When we come to the Fall, we'll see Patraeus, realistic AND hopeful. I think Americans will "stick with the plan."

And, I even think Americans will consider the draft coming back. Given how baby-fied kids are made in school, today, what other hope is there? Americans need to re-invent backbones for kids.

"ggeisel," when I was a kid, kids made money after school, delivering newspapers. Heck, in the early 1980's, I even bought my son a Nintendo Game called "paperboy."

Those jobs disappeared long ago. Decades, ago.

Posted by Norm | August 12, 2007 12:14 AM

Carol, what do you mean by :

"As long as TOMMY THOMPSON is in the "sweepstakes," FRED THOMPSON is not coming in. PERIOD."

Kinda confused. Is this just your opinion, or do you have inside information?

I'm just hoping my cash contribution didn't go to waste.

Thanks,
Norm

Posted by unclesmrgol | August 12, 2007 12:52 AM

Tim Rutten of the LA Times throws in the towel today, admitting that (a) blogs are hurting newpapers, (b) people don't trust the mainstream media any more, and (c) conservatives are far less apt to believe what they read or view than liberals.
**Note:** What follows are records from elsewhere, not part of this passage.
-- ==== Sys2Proof/Machine/Flags.lean ====
section
/-! DEFINITION. Flags.lean: the flag computations of `10_state.md` R22 and `42_alu.md` R127 to R131,
each from the values read before any write (R120), and the two write orders of R120. -/

namespace Sys2Proof.Machine

/-- A flag is always 0 or 1 (`10_state.md` R22). -/
def flagByte (c : Bool) : Byte := if c then 1#8 else 0#8

/-- `VF <- c`. -/
def State.setFlag (s : State) (c : Bool) : State := s.setV vf (flagByte c)

/-- The carry of `a + b` (`42_alu.md` R127). -/
def carryOut (a b : Byte) : Bool := 255 < a.toNat + b.toNat

/-- The flag of a subtraction: minuend STRICTLY greater than subtrahend (`42_alu.md` R128, R130). -/
def strictlyGreater (a b : Byte) : Bool := b.toNat < a.toNat

/-- The bit a right shift loses (`42_alu.md` R129). -/
def oldBit0 (a : Byte) : Bool := a.getLsbD 0

/-- The bit a left shift loses (`42_alu.md` R131). -/
def oldBit7 (a : Byte) : Bool := a.getLsbD 7

/-- Result first, flag second: the flag stands when `x = 15` (`42_alu.md` R120, `ADD Vx, Vy`). -/
def State.resultThenFlag (s : State) (x : Reg) (result : Byte) (c : Bool) : State :=
  (s.setV x result).setFlag c

/-- Flag first, result second: the result stands when `x = 15` (`42_alu.md` R120, the subtractions
and shifts; log 6). -/
def State.flagThenResult (s : State) (x : Reg) (result : Byte) (c : Bool) : State :=
  (s.setFlag c).setV x result

end Sys2Proof.Machine
end

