/-- `60_exceptions.md` R170 to R173, R175, R178, R183: an instruction faults only in the way the spec
gives it, with that information, and one that checks before it writes leaves the state as it was (the
key check is the spec's own decision D17). -/
def Obligations.EveryFaultHasItsCause : Prop :=
  ∀ (i : Instr) (s : State) (f : Fault), exec i s = .fault f →
    match f with
    | .addressOutOfRange a _ =>
      ((∃ x, i = .ldBVx x ∨ i = .ldMemVx x ∨ i = .ldVxMem x) ∨ ∃ x y n, i = .drwVxVyN x y n) ∧
        a = max s.i.toNat 4096
    | .stackOverflow u => (∃ nnn, i = .call nnn) ∧ s.sp.val = 16 ∧ u = s
    | .stackUnderflow u => i = .ret ∧ s.sp.val = 0 ∧ u = s
    | .keyIndexOutOfRange k u =>
      (∃ x, (i = .skpVx x ∨ i = .sknpVx x) ∧ k = s.getV x) ∧ 15 < k.toNat ∧ u = s
    | .invalidOpcode _ _ => False
    | .romTooLarge _ => False

/-- `40_engine_step.md` R96, `30_encoding.md` R81: every step completes or faults; no instruction is
left without a meaning. -/
def Obligations.StepCompletesOrFaults : Prop :=
  ∀ s : State, (∃ t, step s = .next t) ∨ ∃ f, step s = .fault f

/-- `10_state.md` R24, R25, R33, `20_memory.md` R50: every step keeps memory canonical, `pc` and the
return addresses in their bounds (the bounds are derived in R24; 16 bits are the spec's D8) and the
parameters within the constraints of `00_scope.md` R5. -/
def Obligations.StepKeepsInvariant : Prop :=
  ∀ s t : State, Inv s → step s = .next t → Inv t

/-- What each instruction may change, and nothing else: `10_state.md` R22, R23, R25, R29, R30 and the
heads of the five instruction files. -/
def Obligations.InstructionsChangeOnlyTheirParts : Prop :=
  ∀ (i : Instr) (s t : State), exec i s = .next t →
    changesOnly (touches i) s t ∧ ∀ r, r ∉ dests i → t.getV r = s.getV r

/-- `44_display.md` R153 (a), `10_state.md` R29: the screen changes only in a step that executes `CLS`
or `DRW`. -/
def Obligations.OnlyClsAndDrwChangeTheScreen : Prop :=
  ∀ s t : State, step s = .next t → (¬ keeps s t .screen) →
    s.mode = .running ∧ (decode (s.wordAt s.pc.toNat) = .ok .cls ∨
      ∃ x y n, decode (s.wordAt s.pc.toNat) = .ok (.drwVxVyN x y n))

/-- `20_memory.md` R50, R60: a byte of memory changes only in a step that executes `LD B, Vx` or
`LD [I], Vx`, and only within the 3 or `x + 1` bytes at `I`. -/
def Obligations.OnlyStoresChangeMemory : Prop :=
  ∀ (s t : State) (a : Nat), step s = .next t → t.byteAt a ≠ s.byteAt a →
    s.mode = .running ∧
    ((∃ x, decode (s.wordAt s.pc.toNat) = .ok (.ldBVx x) ∧ s.i.toNat ≤ a ∧ a < s.i.toNat + 3) ∨
      ∃ x, decode (s.wordAt s.pc.toNat) = .ok (.ldMemVx x) ∧ s.i.toNat ≤ a ∧
        a ≤ s.i.toNat + x.toNat)
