-- ==== Sys2Proof/Tests/Slice0.lean ====
section
/-! SUPPORT. Slice0.lean: ill-formed terms refused, words written out from `30_encoding.md` R79, single
steps from `95_test_vectors.md` (the vector's id stands beside each), and a witness for the hypotheses
of every statement that has some. -/

namespace Sys2Proof.Tests

open Sys2Proof Sys2Proof.Machine

/-! ### Helpers -/

/-- Reset, with one word where the first step fetches (the conventions of `95_test_vectors.md`). -/
def machine (op : Word) : State := State.reset.place 0x200 (wordBytes op)

/-- What a completed step left. -/
def after (s : State) : Option State :=
  match step s with
  | .next t => some t
  | .fault _ => none
  | .refused _ => none

/-- What a faulting step left, with the fault's code. -/
def failed (s : State) : Option (Option Nat × Option State) :=
  match step s with
  | .next _ => none
  | .fault f => some (f.code, f.left)
  | .refused _ => none

/-- The state with `n` stack entries in use. -/
def withSp (s : State) (n : Fin 17) : State := { s with sp := n }

/-- The state with the coming step's inputs given. -/
def withSample (s : State) (keys : Word) (rnd : Byte) : State :=
  { s with inputs := [{ keys := keys, rnd := rnd }] }

/-- A choice of the parameters of `00_scope.md` R5. -/
def withParams (programStart : Fin 514) (fontStart : Fin 434) (extra : Config.KeyWaitExtraTick) :
    Config.Params :=
  { programStart := programStart, fontStart := fontStart, keyWaitExtraTick := extra }

/-! ### Ill-formed terms (`30_encoding.md` R74) -/

theorem test_wf_refuses_sys_E0 : (Instr.sys 0x0E0#12).wf = false := by decide
theorem test_wf_refuses_sys_EE : (Instr.sys 0x3EE#12).wf = false := by decide
theorem test_wf_accepts_sys_E1 : (Instr.sys 0x0E1#12).wf = true := by decide

/-! ### Decoding: words written out from R79, field by field -/

/-- The words of the opcode map's rows 1 to 10, 20 and 22 to 24 (primary code, then the fields). -/
theorem test_decode_primary :
    decodeTableWord 16 0x0FFF = some (.sys 0xFFF#12) ∧ decodeTableWord 16 0x00E0 = some .cls ∧
    decodeTableWord 16 0x00EE = some .ret ∧ decodeTableWord 16 0x1ABC = some (.jp 0xABC#12) ∧
    decodeTableWord 16 0x2ABC = some (.call 0xABC#12) ∧
    decodeTableWord 16 0x3542 = some (.seVxKk 0x5#4 0x42#8) ∧
    decodeTableWord 16 0x4542 = some (.sneVxKk 0x5#4 0x42#8) ∧
    decodeTableWord 16 0x5120 = some (.seVxVy 0x1#4 0x2#4) ∧
    decodeTableWord 16 0x6A2F = some (.ldVxKk 0xA#4 0x2F#8) ∧
    decodeTableWord 16 0x7001 = some (.addVxKk 0x0#4 0x01#8) ∧
    decodeTableWord 16 0x9AB0 = some (.sneVxVy 0xA#4 0xB#4) ∧
    decodeTableWord 16 0xAFFF = some (.ldINnn 0xFFF#12) ∧
    decodeTableWord 16 0xB123 = some (.jpV0Nnn 0x123#12) ∧
    decodeTableWord 16 0xC0F0 = some (.rndVxKk 0x0#4 0xF0#8) ∧
    decodeTableWord 16 0xDABF = some (.drwVxVyN 0xA#4 0xB#4 0xF#4) := by decide

/-- The words of group 0x8. -/
theorem test_decode_group8 :
    decodeTableWord 16 0x8AB0 = some (.ldVxVy 0xA#4 0xB#4) ∧
    decodeTableWord 16 0x8121 = some (.orVxVy 0x1#4 0x2#4) ∧
    decodeTableWord 16 0x8122 = some (.andVxVy 0x1#4 0x2#4) ∧
    decodeTableWord 16 0x8123 = some (.xorVxVy 0x1#4 0x2#4) ∧
    decodeTableWord 16 0x8F14 = some (.addVxVy 0xF#4 0x1#4) ∧
    decodeTableWord 16 0x81F5 = some (.subVxVy 0x1#4 0xF#4) ∧
    decodeTableWord 16 0x8F06 = some (.shrVx 0xF#4) ∧
    decodeTableWord 16 0x8127 = some (.subnVxVy 0x1#4 0x2#4) ∧
    decodeTableWord 16 0x812E = some (.shlVx 0x1#4) := by decide

/-- The words of groups 0xE and 0xF. -/
theorem test_decode_groups_E_F :
    decodeTableWord 16 0xE19E = some (.skpVx 0x1#4) ∧ decodeTableWord 16 0xE1A1 = some (.sknpVx 0x1#4) ∧
    decodeTableWord 16 0xF107 = some (.ldVxDt 0x1#4) ∧ decodeTableWord 16 0xF30A = some (.ldVxK 0x3#4) ∧
    decodeTableWord 16 0xF015 = some (.ldDtVx 0x0#4) ∧ decodeTableWord 16 0xF018 = some (.ldStVx 0x0#4) ∧
    decodeTableWord 16 0xF01E = some (.addIVx 0x0#4) ∧ decodeTableWord 16 0xF229 = some (.ldFVx 0x2#4) ∧
    decodeTableWord 16 0xFE33 = some (.ldBVx 0xE#4) ∧ decodeTableWord 16 0xF355 = some (.ldMemVx 0x3#4) ∧
    decodeTableWord 16 0xF265 = some (.ldVxMem 0x2#4) := by decide

/-- Non-canonical words: E5, E6, E8, E9. -/
theorem test_decode_ignored_bits :
    decodeTableWord 16 0x01E0 = some .cls ∧ decodeTableWord 16 0x00E1 = some (.sys 0x0E1#12) ∧
    decodeTableWord 16 0x5127 = some (.seVxVy 0x1#4 0x2#4) ∧
    decodeTableWord 16 0x9ABF = some (.sneVxVy 0xA#4 0xB#4) := by decide

/-- Illegal words: E10, E12, E14, E16. -/
theorem test_decode_illegal :
    decodeTableWord 16 0x8128 = none ∧ decodeTableWord 16 0x812F = none ∧
    decodeTableWord 16 0xE19F = none ∧ decodeTableWord 16 0xE000 = none ∧
    decodeTableWord 16 0xE1FF = none ∧ decodeTableWord 16 0xF000 = none ∧
    decodeTableWord 16 0xF101 = none ∧ decodeTableWord 16 0xF175 = none ∧
    decodeTableWord 16 0xF185 = none ∧ decodeTableWord 16 0xFFFF = none := by decide

/-- One byte is no instruction (R70). -/
theorem test_decode_truncated : decodeBytes [0x60#8] = .error .truncated := rfl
Rutten points out that more Americans are reading British newspaper websites (both liberal and conservative papers) now than Brits are; he leaves completely unstated the reason (Drudge).

Posted by burt | August 12, 2007 5:41 AM

Oh my gosh! You mean there are actually two people named Thompson? Oh well they're not real people; they're just Republican droids.

Posted by docjim505 | August 12, 2007 6:58 AM

Nice goalpost shifting, Herb...

As for "real" stories being broken, I seem to recall that our humble host played a role in exposing corruption in the Canadian government, leading to the sound defeat of the liberals in Canada at the polls in their last election. That "real" enough for you?

Posted by GarandFan | August 12, 2007 8:15 AM

"Ah yes, Rathergate and Reutergate.

Sorry, I should have made it clear that I was talking about actual news stories -- you know, things that really happen in the world, and matter."

So, a major news organization trying to throw a presidential election with fake documents and another news organization publishing fake propaganda photographs are not things that "matter"?